[Opening Material shown section]

-- ==== Sys2Proof/Machine/Fetch.lean ====
section
/-! DEFINITION. What the next step is: the next outside event, or the operation the sequencer chooses (10_state.md R46,
20_memory.md R93), and how an instruction is placed where the next step takes it. -/

namespace Sys2Proof.Machine

/-- What a step does: it runs an instruction from a state, or it only moves to a state. -/
inductive Turn where
  | run (i : Instr) (s : State)
  | stay (s : State)
deriving DecidableEq, Repr

/-- The sequencer's choice: a pending tick while running, then an accepted command, else IDLE. In an operation that
hung it has none (10_state.md R46, 60_exceptions.md R309, R313). -/
def sequencerTurn (s : State) : Turn :=
  match s.seq with
  | .exec _ => .stay s
  | .idle =>
    if s.engine.running && s.engine.tickPending then .run .tickUpdate s
    else if s.window.cmdValid then .run (decodeCommand s.window.cmdWord s.window.cmdArg) s
    else .stay s

/-- What an event does. -/
def eventTurn (e : Event) (s : State) : Turn :=
  match e with
  | .hostRead off size => .stay (hostRead off size s)
  | .hostWrite off size w => .stay (hostWrite off size w s)
  | .tick => .stay (tickArrives s)
  | .reset => .stay (resetBlock s)
  | .turn => sequencerTurn s
  | .hang k => .stay (s.setHang (some k))
  | .wireUnit p u => .run (decodeUnit u) { s with env := { s.env with unitPos := p } }

/-- The next outside event is over. -/
def State.setEvents (s : State) (l : List Event) : State := { s with env := { s.env with events := l } }

/-- The next turn: the next event of the queue; with an empty queue it is the sequencer's (log 2). -/
def nextTurn (s : State) : Turn :=
  match s.env.events with
  | e :: l => eventTurn e (s.setEvents l)
  | [] => sequencerTurn s

/-- The state with an instruction's words where the next step takes them: a command in the command slot, with the
sequencer free to take it (no event before it, no tick pending in a running engine); a unit as the next event, at
position 0 (log 16). -/
def placeWords (s : State) : Words → State
  | .command cmd arg =>
    { s with
      window := { s.window with cmdWord := cmd, cmdArg := arg, cmdValid := true }
      seq := .idle
      engine := { s.engine with tickPending := s.engine.tickPending && !s.engine.running }
      env := { s.env with events := [] } }
  | .wireUnit u => s.setEvents [.wireUnit 0 u]

end Sys2Proof.Machine
end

[Closing Material shown section]

• **Task**: Could you copy exactly the line containing "else .stay s" and each line after it through the end of the records, and nothing else?

• **Output**:
    else .stay s

/-- What an event does. -/
def eventTurn (e : Event) (s : State) : Turn :=
  match e with
  | .hostRead off size => .stay (hostRead off size s)
  | .hostWrite off size w => .stay (hostWrite off size w s)
  | .tick => .stay (tickArrives s)
  | .reset => .stay (resetBlock s)
  | .turn => sequencerTurn s
  | .hang k => .stay (s.setHang (some k))
  | .wireUnit p u => .run (decodeUnit u) { s with env := { s.env with unitPos := p } }

/-- The next outside event is over. -/
def State.setEvents (s : State) (l : List Event) : State := { s with env := { s.env with events := l } }

/-- The next turn: the next event of the queue; with an empty queue it is the sequencer's (log 2). -/
def nextTurn (s : State) : Turn :=
  match s.env.events with
  | e :: l => eventTurn e (s.setEvents l)
  | [] => sequencerTurn s

/-- The state with an instruction's words where the next step takes them: a command in the command slot, with the
sequencer free to take it (no event before it, no tick pending in a running engine); a unit as the next event, at
position 0 (log 16). -/
def placeWords (s : State) : Words → State
  | .command cmd arg =>
    { s with
      window := { s.window with cmdWord := cmd, cmdArg := arg, cmdValid := true }
      seq := .idle
      engine := { s.engine with tickPending := s.engine.tickPending && !s.engine.running }
      env := { s.env with events := [] } }
  | .wireUnit u => s.setEvents [.wireUnit 0 u]

end Sys2Proof.Machine
end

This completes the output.